Exercise objective:
The line with "shlR x y =>", the line with "whole (R94). -/", and all lines between them in the material below: return these exactly, and no others.

### Records to use

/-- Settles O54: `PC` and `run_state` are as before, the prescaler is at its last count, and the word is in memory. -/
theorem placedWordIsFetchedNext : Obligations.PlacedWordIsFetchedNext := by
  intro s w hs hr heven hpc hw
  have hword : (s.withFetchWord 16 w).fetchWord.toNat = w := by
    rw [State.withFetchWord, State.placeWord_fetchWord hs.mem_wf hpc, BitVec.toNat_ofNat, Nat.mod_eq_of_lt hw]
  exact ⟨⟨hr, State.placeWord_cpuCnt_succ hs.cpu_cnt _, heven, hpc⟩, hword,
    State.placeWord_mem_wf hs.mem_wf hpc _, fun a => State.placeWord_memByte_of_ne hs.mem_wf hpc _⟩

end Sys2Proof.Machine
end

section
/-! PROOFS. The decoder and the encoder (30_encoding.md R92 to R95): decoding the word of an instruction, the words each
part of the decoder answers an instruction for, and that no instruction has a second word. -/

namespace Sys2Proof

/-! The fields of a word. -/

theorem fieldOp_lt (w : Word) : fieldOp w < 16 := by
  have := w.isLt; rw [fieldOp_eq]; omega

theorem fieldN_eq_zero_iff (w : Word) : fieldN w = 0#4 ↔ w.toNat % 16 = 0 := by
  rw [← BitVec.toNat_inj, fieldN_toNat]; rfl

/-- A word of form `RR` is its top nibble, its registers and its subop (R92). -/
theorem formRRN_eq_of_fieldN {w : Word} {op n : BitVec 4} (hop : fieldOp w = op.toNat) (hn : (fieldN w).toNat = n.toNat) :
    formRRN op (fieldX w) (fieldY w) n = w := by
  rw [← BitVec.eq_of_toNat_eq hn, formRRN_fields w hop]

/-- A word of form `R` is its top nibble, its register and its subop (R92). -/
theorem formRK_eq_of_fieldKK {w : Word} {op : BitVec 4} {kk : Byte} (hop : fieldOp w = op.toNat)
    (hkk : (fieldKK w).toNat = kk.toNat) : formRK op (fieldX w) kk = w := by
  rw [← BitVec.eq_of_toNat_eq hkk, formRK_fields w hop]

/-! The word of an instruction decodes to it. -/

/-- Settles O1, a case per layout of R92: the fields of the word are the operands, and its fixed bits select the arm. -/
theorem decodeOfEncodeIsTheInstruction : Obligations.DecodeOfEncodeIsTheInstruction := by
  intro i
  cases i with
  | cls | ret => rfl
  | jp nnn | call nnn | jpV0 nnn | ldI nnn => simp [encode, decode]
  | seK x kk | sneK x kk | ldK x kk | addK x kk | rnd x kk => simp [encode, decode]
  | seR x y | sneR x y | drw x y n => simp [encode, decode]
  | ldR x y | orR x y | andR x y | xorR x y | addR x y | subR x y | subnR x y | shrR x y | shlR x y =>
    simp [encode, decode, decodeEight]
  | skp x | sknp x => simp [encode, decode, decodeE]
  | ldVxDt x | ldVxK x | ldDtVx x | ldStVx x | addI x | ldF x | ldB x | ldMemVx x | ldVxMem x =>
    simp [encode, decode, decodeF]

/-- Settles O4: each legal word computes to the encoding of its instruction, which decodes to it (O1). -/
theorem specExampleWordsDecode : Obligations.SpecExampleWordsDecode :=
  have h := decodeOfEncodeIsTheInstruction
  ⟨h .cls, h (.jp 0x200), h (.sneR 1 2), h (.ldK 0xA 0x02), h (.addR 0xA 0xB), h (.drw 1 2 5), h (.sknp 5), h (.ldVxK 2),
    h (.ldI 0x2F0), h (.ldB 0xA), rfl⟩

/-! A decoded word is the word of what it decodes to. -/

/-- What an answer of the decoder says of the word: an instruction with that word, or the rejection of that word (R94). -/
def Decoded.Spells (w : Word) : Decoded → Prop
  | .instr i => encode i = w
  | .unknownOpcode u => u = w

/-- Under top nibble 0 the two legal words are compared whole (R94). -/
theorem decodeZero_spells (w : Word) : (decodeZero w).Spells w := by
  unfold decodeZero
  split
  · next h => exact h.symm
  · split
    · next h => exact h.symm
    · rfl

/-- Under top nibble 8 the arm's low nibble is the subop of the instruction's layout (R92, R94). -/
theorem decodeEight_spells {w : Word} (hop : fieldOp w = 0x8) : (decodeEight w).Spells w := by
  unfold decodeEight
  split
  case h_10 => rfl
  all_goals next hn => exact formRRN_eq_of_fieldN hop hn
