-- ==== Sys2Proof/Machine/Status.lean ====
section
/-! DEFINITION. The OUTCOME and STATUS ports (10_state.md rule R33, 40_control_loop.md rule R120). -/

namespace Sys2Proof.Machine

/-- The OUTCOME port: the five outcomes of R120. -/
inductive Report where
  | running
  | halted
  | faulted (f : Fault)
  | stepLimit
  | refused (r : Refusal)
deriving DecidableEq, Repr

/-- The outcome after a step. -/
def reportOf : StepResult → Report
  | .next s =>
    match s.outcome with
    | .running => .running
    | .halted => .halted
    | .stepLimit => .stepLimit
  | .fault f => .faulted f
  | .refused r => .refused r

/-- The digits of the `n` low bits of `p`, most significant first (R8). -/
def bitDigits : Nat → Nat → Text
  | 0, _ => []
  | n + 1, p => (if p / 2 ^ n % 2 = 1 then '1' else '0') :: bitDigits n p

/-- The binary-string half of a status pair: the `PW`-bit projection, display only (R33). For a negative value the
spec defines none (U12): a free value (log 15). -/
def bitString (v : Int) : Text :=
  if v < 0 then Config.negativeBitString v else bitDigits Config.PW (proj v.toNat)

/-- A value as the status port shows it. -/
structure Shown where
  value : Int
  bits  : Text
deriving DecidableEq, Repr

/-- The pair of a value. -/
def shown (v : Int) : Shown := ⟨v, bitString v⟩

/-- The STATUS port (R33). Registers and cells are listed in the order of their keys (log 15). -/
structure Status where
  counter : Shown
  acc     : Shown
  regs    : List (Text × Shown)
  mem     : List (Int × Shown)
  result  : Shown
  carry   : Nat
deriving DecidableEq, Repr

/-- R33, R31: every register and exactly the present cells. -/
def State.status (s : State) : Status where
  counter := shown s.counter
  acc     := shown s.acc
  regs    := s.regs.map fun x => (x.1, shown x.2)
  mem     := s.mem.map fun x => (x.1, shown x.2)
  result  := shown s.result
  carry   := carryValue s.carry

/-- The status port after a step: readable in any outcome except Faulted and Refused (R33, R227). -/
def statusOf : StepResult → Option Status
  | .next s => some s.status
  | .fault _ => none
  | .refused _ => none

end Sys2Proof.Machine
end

######

Answer for this exercise:
  | ldR x y | orR x y | andR x y | xorR x y | addR x y | subR x y | subnR x y | shrR x y | shlR x y =>
    simp [encode, decode, decodeEight]
  | skp x | sknp x => simp [encode, decode, decodeE]
  | ldVxDt x | ldVxK x | ldDtVx x | ldStVx x | addI x | ldF x | ldB x | ldMemVx x | ldVxMem x =>
    simp [encode, decode, decodeF]

/-- Settles O4: each legal word computes to the encoding of its instruction, which decodes to it (O1). -/
theorem specExampleWordsDecode : Obligations.SpecExampleWordsDecode :=
  have h := decodeOfEncodeIsTheInstruction
  ⟨h .cls, h (.jp 0x200), h (.sneR 1 2), h (.ldK 0xA 0x02), h (.addR 0xA 0xB), h (.drw 1 2 5), h (.sknp 5), h (.ldVxK 2),
    h (.ldI 0x2F0), h (.ldB 0xA), rfl⟩

/-! A decoded word is the word of what it decodes to. -/

/-- What an answer of the decoder says of the word: an instruction with that word, or the rejection of that word (R94). -/
def Decoded.Spells (w : Word) : Decoded → Prop
  | .instr i => encode i = w
  | .unknownOpcode u => u = w

/-- Under top nibble 0 the two legal words are compared whole (R94). -/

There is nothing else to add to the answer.